Key properties: `repo.name`, `repo.path`, `repo.collection_name`, `repo.settings`.

## Contributing

Contributions are welcome! Please fork the repository, create a feature branch, and submit a pull request.

```bash
# Clone your fork
git clone https://github.com/YOUR_USERNAME/indexter.git
cd indexter

# Install dependencies with all extras and test dependencies
uv sync --all-extras --group test

# Run tests
uv run --group test pytest

# Run tests against all supported python versions
uv run just test
```

### Pre-commit Hooks

This repository uses [pre-commit](https://pre-commit.com/) to automatically run code quality checks before commits.

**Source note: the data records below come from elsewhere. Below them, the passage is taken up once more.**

-- ==== Sys2Proof/Tests/Slice0.lean ====
section
/-! SUPPORT. Tests of slice 0: commands that are not well formed, the worked examples of the spec, and for every statement with
hypotheses a concrete state and operands that meet them. -/

namespace Sys2Proof.Tests

open Sys2Proof Sys2Proof.Machine

set_option Elab.async false

/-- A small state: the reset state with some fields set. -/
def st (l : List (Fld × List Nat × Nat)) : State := l.foldl (fun s e => s.sf e.1 e.2.1 e.2.2) State.reset

/-- No time passes to raw count 0, so a witness state u is itself the state at t = 0. -/
theorem clock_zero (s : State) : s.clock 0 = s := by
  simp only [State.clock, Nat.max_zero, Nat.zero_sub, Nat.add_zero]

/-- Voter channel 0 in the state v. -/
def vm (v : VChan) : State := { State.reset with tke := { vc := [(0, v)] } }

/-- A running channel at a word. -/
def at0 (w : BitVec 64) : VChan := { phase := .running, code := [(0, w)] }

/-- An instruction word by its fields OP, RD, RA, RB, IMM, RC and IMM32 (Table TCK-10). -/
def ins (op rd ra rb imm rc x : Nat) : BitVec 64 :=
  BitVec.ofNat 64 (op * 2 ^ 56 + rd * 2 ^ 51 + ra * 2 ^ 46 + rb * 2 ^ 41 + imm * 2 ^ 40 + rc * 2 ^ 32 + x)

/-- W[2] of channel 0 is x, and the channel stands at a word. -/
def w2 (x : BitVec 32) (w : BitVec 64) : State := vm { at0 w with w := [(2, x)] }

/-! A command that is not well formed, for each check of WellFormed.lean, and one that passes it. -/

/-- A classical CAN frame of base identifier 1 with two data bytes. -/
def frameOk : CanFrame :=
  { id := 0x40000, ide := false, rtr := false, fdf := false, brs := false, esi := false, dlc := 2, data := [1, 2] }

theorem test_wf_time_order :
    [Instr.servoPairChange 2 0 1, .grantReceived 1 0 2 [], .uartCharacterReceived 1 0 2 0 [],
      .stretchTimeout 1 0 2, .busStuck 1 0 true 2, .sideBandLine 1 0 true 2, .canMessageReceived 1 0 2 frameOk, .canTxDone 1 0 2 0, .arbLost 1 0 2,
      .canBusError 1 0 .transmitter 2 none, .txdTmo 1 0 true 2, .short 1 0 2, .loadReading 1 0 2 0 0 0,
      .syncReceived 1 0 9 ⟨0, 0, 0, 0, false, []⟩].all
        (fun i => !i.wellFormed) = true := by decide

theorem test_wf_pdelay :
    [Instr.pdelayMessageReceived 1 0 (.request 9 0 0), .pdelayMessageReceived 1 0 (.response 5 0 0 4 0),
      .pdelayMessageReceived 1 0 (.response 0 5 4 4 0), .pdelayMessageReceived 1 0 (.response 0 0 0 9 0)].all
        (fun i => !i.wellFormed) = true := by decide

theorem test_wf_sizes :
    [Instr.codewordReceived 1 0 16 false, .frameHeaderReceived 1 0 0 8 [], .frameHeaderReceived 1 0 0 9 [0],
      .bridgeTransactionDone 1 0 (.ok (List.replicate 257 0)), .tailWrite 1 0 0 [⟨0, 1, true, [1, 2]⟩],
      .tailWrite 1 0 0 [⟨0, 65536, true, []⟩], .samplePreload 1 [true] [], .extest 1 [true] [], .extestPulse 1 [] [true],
      .extestTrain 1 [] [true]].all (fun i => !i.wellFormed) = true := by decide +kernel

theorem test_wf_lengths :
    (Instr.usbRegWrite 1 0 (List.replicate 65536 0)).wellFormed = false ∧
    (Instr.mgtRegisterRequest 1 0 0 (List.replicate 1473 0)).wellFormed = false := by
  simp only [Instr.wellFormed, List.length_replicate]
  exact ⟨rfl, rfl⟩

theorem test_wf_alignment :
    [Instr.registerWrite 1 .pcie 2 0 15, .rcRead 1 .usb 1, .lowWordCapture 1 .mgmt 3].all (fun i => !i.wellFormed) = true := by
  decide

theorem test_wf_can_frame :
    [{ frameOk with data := [1] }, { frameOk with rtr := true }, { frameOk with rtr := true, fdf := true, data := [] },
      { frameOk with brs := true }, { frameOk with esi := true }, { frameOk with id := 1 }].all
        (fun f => !(Instr.canMessageReceived 1 0 1 f).wellFormed && !(Instr.selectiveWakeFrame 1 0 true f).wellFormed) = true := by
  decide

theorem test_wf_samples :
    [Instr.weighWindowEnd 1 0 0 1 0 0 0 0 false, .weighWindowEnd 1 0 0 0 0 1 0 0 false, .zeroTracking 1 0 0 1 2 false,
      .celZero 1 true 3 1 2 false, .calZero 1 true 3 1 2 false, .calSpan 1 true 3 1 2 false].all (fun i => !i.wellFormed) = true := by decide

theorem test_wf_passes :
    [Instr.servoPairChange 1 0 2, .canMessageReceived 1 0 1 frameOk, .registerWrite 1 .pcie 4 0 15,
      .pdelayMessageReceived 1 0 (.response 1 2 3 8 0), .weighWindowEnd 1 0 0 0 1 0 1 0 false, .calZero 1 true 19200 1 1 false,
      .bridgeTransactionDone 1 0 (.ok (List.replicate 256 0)), .frameHeaderReceived 1 0 0 8 [0], .tickInstant 1].all
        (fun i => i.wellFormed) = true := by decide +kernel

/-! Tests against the spec's worked examples and tables. -/

/-- W[1] of channel 0 in the state that an outcome answers. -/
def reg1 : Out → Option (BitVec 32)
  | .next s => some ((s.chan 0).reg 1)
  | _ => none

/-- W[2] = x, W[3] = y, and the channel stands at OP with RD 1, RA 2, RB 3 in registers. -/
def w23 (x y : BitVec 32) (op : Nat) : State := vm { at0 (ins op 1 2 3 0 0 0) with w := [(2, x), (3, y)] }

/-- Table TCK-11: ADD and SUB modulo 2^32. -/
theorem test_add_sub_wrap : reg1 (exec (.add 0) (w23 0xFFFFFFFF 2 0x02)) = some 1 ∧
    reg1 (exec (.sub 0) (w23 1 2 0x03)) = some 0xFFFFFFFF := by and_intros <;> decide

/-- Table TCK-11: the amount of a shift is its low five bits. -/
theorem test_shift_amount : reg1 (exec (.shl 0) (w23 1 33 0x07)) = some 2 ∧
    reg1 (exec (.shr 0) (w23 0x80000000 63 0x08)) = some 1 := by and_intros <;> decide

/-- Table TCK-11: SATADD clips at the ends of the signed range. -/
theorem test_satadd_clips : reg1 (exec (.satadd 0) (w23 0x7FFFFFFF 1 0x0B)) = some 0x7FFFFFFF ∧
    reg1 (exec (.satadd 0) (w23 0x80000000 0xFFFFFFFF 0x0B)) = some 0x80000000 := by and_intros <;> decide

/-- Table TCK-11: DIV truncates toward 0 and answers 0 for a divisor of 0; REM then answers the dividend. -/
theorem test_div_rem : reg1 (exec (.div 0) (w23 0xFFFFFFF9 2 0x0D)) = some 0xFFFFFFFD ∧
    reg1 (exec (.rem 0) (w23 0xFFFFFFF9 2 0x0E)) = some 0xFFFFFFFF ∧
    reg1 (exec (.div 0) (w23 7 0 0x0D)) = some 0 ∧ reg1 (exec (.rem 0) (w23 7 0 0x0E)) = some 7 := by
  and_intros <;> decide

/-- Table TCK-11: TSUB saturates at plus and minus 2,147,483,647. -/
theorem test_tsub_saturates :
    reg1 (exec (.tsub 0) (vm { at0 (ins 0x19 1 2 3 0 0 0) with t := [(2, 0), (3, 0x80000000)] })) = some 0x80000001 := by
  decide

/-- The check value of the CRC-32 of IEEE 802.3. -/
theorem test_crc32_check : crc32 [0x31, 0x32, 0x33, 0x34, 0x35, 0x36, 0x37, 0x38, 0x39] = 0xCBF43926 := by decide +kernel

/-- The check value of the CRC-16 with polynomial 1021h and initial value FFFFh. -/
theorem test_crc16_check : crc16 [0x31, 0x32, 0x33, 0x34, 0x35, 0x36, 0x37, 0x38, 0x39] = 0x29B1 := by decide +kernel

/-- Worked example of spec/09: the XOR-8 of "BCS,4711,A" is 10h. -/
theorem test_barcode_checksum :
    xor8 [0x42, 0x43, 0x53, 0x2C, 0x34, 0x37, 0x31, 0x31, 0x2C, 0x41] = 0x10 := by decide

/-- Worked example of spec/09: the tag block of the sentence stamped 1,734,099,999,998,713,651 ns. -/
theorem test_tag_block :
    ((st [(Fd.SEN_CFG_UTC_OFS, [], 37)]).writeTag { queue := 4100, lsn := 3, row := 0 } { stamp := 1734099999998713651 * 2 ^ 32 }).1 =
      [0x5C, 0x63, 0x3A, 0x31, 0x37, 0x33, 0x34, 0x30, 0x39, 0x39, 0x39, 0x36, 0x32, 0x2A, 0x35, 0x35, 0x5C] := by
  decide +kernel

/-- A base-identifier FD message with BRS and a DLC, as a buffer holds it. -/
def fdMsg (dlc : Nat) : Tab (BitVec 32) := [(0, 0), (1, BitVec.ofNat 32 (dlc + 16 + 32))]

/-- Worked example of spec/10: durations at 1 Mbit/s and 8 Mbit/s, in quarters of a ns. -/
theorem test_can_durations :
    let s := st [(Fd.FBn_NBT_NBRP, [3], 1), (Fd.FBn_NBT_NTSEG1, [3], 61), (Fd.FBn_NBT_NTSEG2, [3], 16),
      (Fd.FBn_DBT_DBRP, [3], 0), (Fd.FBn_DBT_DTSEG1, [3], 12), (Fd.FBn_DBT_DTSEG2, [3], 5)]
    [8, 10, 12, 13].map (fun k => s.duration4 3 (fdMsg k)) = [192500, 232500, 275000, 315000] := by
  decide +kernel

/-- Worked example of spec/06: the pools of an unpaired module with two ring ports and sixteen edge ports; the ring groups
stand in mode 6h here, so that each holds one port. -/
theorem test_pool_sizes :
    let ports : List Nat := [0, 8] ++ (List.range 16).map (· + 16)
    let s : State := st ([(Fd.CST_RING_EAST, [], 0), (Fd.CST_RING_WEST, [], 8), (Fd.LDR_POOL_CFG_ASR_CELLS, [], 32768)] ++
      ([0, 8] : List Nat).flatMap (fun n => [(Fd.LDR_PORTn_HOP_HOP_WIN, [n], 2048), (Fd.LDR_PORTn_HOP_RING, [n], 1),
        (Fd.PGn_MODE_MODE, [n / 8], 6)]) ++
      [(Fd.PGn_MODE_MODE, [2], 3), (Fd.PGn_MODE_MODE, [3], 3)] ++
      ports.map (fun n => (Fd.LDR_PORTn_CFG_EXP_CELLS, [n], if n < 16 then 2048 else 128)))
    (List.range 6).map s.poolSize = [6144, 128, 288, 8160, 24608, 484960] := by
  decide +kernel

/-- Worked example of spec/14: a set that takes the hyper-cycle from 8 to 16, requested with SWAP_TICK 1,000,012 and checked
115 µs after instant 1,000,012, becomes active at instant 1,000,016. -/
theorem test_swap_instant :
    let s : State := { st [(Fd.TKE_CFG_HC_LOG, [], 3)] with
      raw := 125001615000, tu := { tick := 1000012, base := some 0 }, shd := { regs := [(0x70000, some 0x402)] } }
    s.sinceInstant = some 115000 ∧ s.swapInstant { kind := .live, at_ := true, tick := 1000012, since := 0 } = 1000016 := by
  decide +kernel

/-- Worked example of spec/13: a window of 60 ms has 1,152 samples, and 617.3 d rounds to 617 d. -/
theorem test_weighing :
    ({ par := [(5, 60)] } : CelCh).samples = 1152 ∧ roundD ⟨12346000000, 1⟩ 20000000 = 617 ∧ roundD ⟨-5, 1⟩ 2 = -3 ∧ roundD ⟨-4993, 10⟩ 1000 = 0 := by
  and_intros <;> decide

/-- Table MAP-4: severities. -/
theorem test_severities : [0x0182, 0x0480, 0x0080, 0x0401].map sevOf = [3, 2, 1, 0] := by decide

/-! Witnesses of the statements. -/

theorem witness_VmLogic : ∀ op ∈ [1, 2, 3, 4, 5, 6, 7, 8, 9, 10],
    (w2 9 (ins op 1 2 2 0 2 0)).runs 0 (ins op 1 2 2 0 2 0) op ∧ ((w2 9 (ins op 1 2 2 0 2 0)).chan 0).reg 2 = 9 := by
  decide

theorem witness_VmArith :
    (∀ op ∈ [0x0B, 0x0C, 0x19, 0x1A], (w2 9 (ins op 1 2 2 0 0 0)).runs 0 (ins op 1 2 2 0 0 0) op) ∧
    (∀ op ∈ [0x0D, 0x0E],
      (let w := ins op 1 2 2 0 0 0
       (w2 9 w).runs 0 w op ∧ ((w2 9 w).chan 0).b w ≠ 0) ∧
      (let w := ins op 1 2 3 0 0 0
       (w2 9 w).runs 0 w op ∧ ((w2 9 w).chan 0).b w = 0) ∧
      (let w := ins op 1 2 0 1 0 0xFFFFFFFF
       (w2 0x80000000 w).runs 0 w op ∧ ((w2 0x80000000 w).chan 0).a w = 0x80000000 ∧
        ((w2 0x80000000 w).chan 0).b w = 0xFFFFFFFF)) := by
  and_intros <;> decide

theorem witness_VmMemory :
    (∀ e ∈ [(0x10, 0x1FFFC), (0x10, 0x30000), (0x11, 0x20000), (0x11, 0x2FFFC), (0x11, 0x30000), (0x11, 0x1FFFC),
        (0x18, 0x1FFF8), (0x18, 0x30000)],
      let w := ins e.1 1 2 2 0 0 e.2
      (w2 0 w).runs 0 w e.1 ∧ ((((w2 0 w).chan 0).a w).toNat + imm32 w) % 2 ^ 32 = e.2) ∧
    (∀ e ∈ [0, 119], let w := ins 0x28 0 2 0 0 0 e
      (w2 5 w).runs 0 w 0x28 ∧ (0x400 + 128 * bits w.toNat 6 0) / 4 = 0x100 + 32 * e) := by
  and_intros <;> decide

theorem witness_VmFlow :
    (let w := ins 0x20 0 3 0 1 0 2
     (w2 0 w).runs 0 w 0x20 ∧ immOf w = true) ∧
    (let w := ins 0x20 0 3 0 0 0 2
     (w2 0 w).runs 0 w 0x20 ∧ immOf w = false ∧ ((w2 0 w).chan 0).a w = 0) ∧
    (let w := ins 0x21 1 0 0 0 0 0
     (w2 0 w).runs 0 w 0x21 ∧ bits w.toNat 15 0 = 0) ∧
    (let w := ins 0x21 1 0 0 0 0 3
     (w2 0 w).runs 0 w 0x21 ∧ bits w.toNat 15 0 ≠ 0) ∧
    (let f : LoopFrame := { first := 1, last := 1, count := 2, index := 0, reg := 1 }
     let v : VChan := { loops := [f] }
     v.loops = f :: [] ∧ f.index + 1 < f.count) ∧
    (w2 0 (ins 0x3F 0 0 0 0 0 0)).runs 0 (ins 0x3F 0 0 0 0 0 0) 0x3F ∧
    (let v := at0 (ins 0x3E 0 0 0 0 0 0)
     v.phase = .running ∧ v.pc < 65536 ∧ Tab.get 0 v.code v.pc = ins 0x3E 0 0 0 0 0 0 ∧
      v.valid (ins 0x3E 0 0 0 0 0 0) = false) ∧
    (let v := ({ at0 0 with pc := 65536 } : VChan)
     v.phase = .running ∧ 65536 ≤ v.pc) := by
  and_intros <;> decide

def tickState : State := { st [] with raw := 200000, tu := { base := some 0 } }
theorem witness_TickClock :
    (tickState.tu.atInstant = false ∧ tickState.sinceInstant = some 200000 ∧ (tickState.period : Int) ≤ 200000) ∧
    ({ tickState with tu := { tickState.tu with atInstant := true } } : State).tu.atInstant = true ∧
    (State.reset.tu.atInstant = false ∧ State.reset.tu.base = none ∧ State.reset.tu.strobe = none) ∧
    (({ tickState with tke := { asmOpen := true } } : State).tke.asmOpen = true ∧ tickState.tickPast 1000 = true) ∧
    (tickState.tickPast tickState.stagingNs = true ∧ tickState.tke.staging = false ∧ tickState.role ≠ 2) ∧
    (let u := tickState.set0 Fd.ASD_STAT_ROLE 2
     u.tickPast u.stagingNs = true ∧ u.tke.staging = false ∧ u.role = 2 ∧ u.asd.lastEnd ≠ some u.tu.tick) := by
  and_intros <;> decide

/-- 250 us into a tick with the time base set. -/
def late : State := { st [(Fd.POR_STAT_STATE, [], 4), (Fd.CFG_STAT_BOOT, [], 2)] with
  raw := 249000, tu := { base := some 0, committed := true } }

The following hooks are configured:

- **File validation**: Check JSON, TOML, and YAML syntax, prevent large files
- **Dependency locking**: Keep `uv.lock` synchronized with `pyproject.toml`
- **Code formatting**: Format code with [Ruff](https://docs.astral.sh/ruff/)
- **Linting**: Lint and auto-fix issues with Ruff
- **Testing**: Run tests with [pytest](https://pytest.org/) and [testmon](https://testmon.org/) for fast incremental testing
- **Type checking**: Verify type hints with [ty](https://docs.astral.sh/ty/)

#### Setup

First, install pre-commit if you haven't already:

```bash
uv tool install pre-commit
```

Then initialize pre-commit for your clone:

```bash
pre-commit install
pre-commit install-hooks
```

#### Usage

Pre-commit hooks will now run automatically on `git commit`. To run all hooks manually:

```bash
# Run all hooks on all files
pre-commit run --all-files

# Run all hooks on staged files only
pre-commit run

# Run a specific hook
pre-commit run ruff-format --all-files
```

## License

MIT License - See [LICENSE](LICENSE) for details.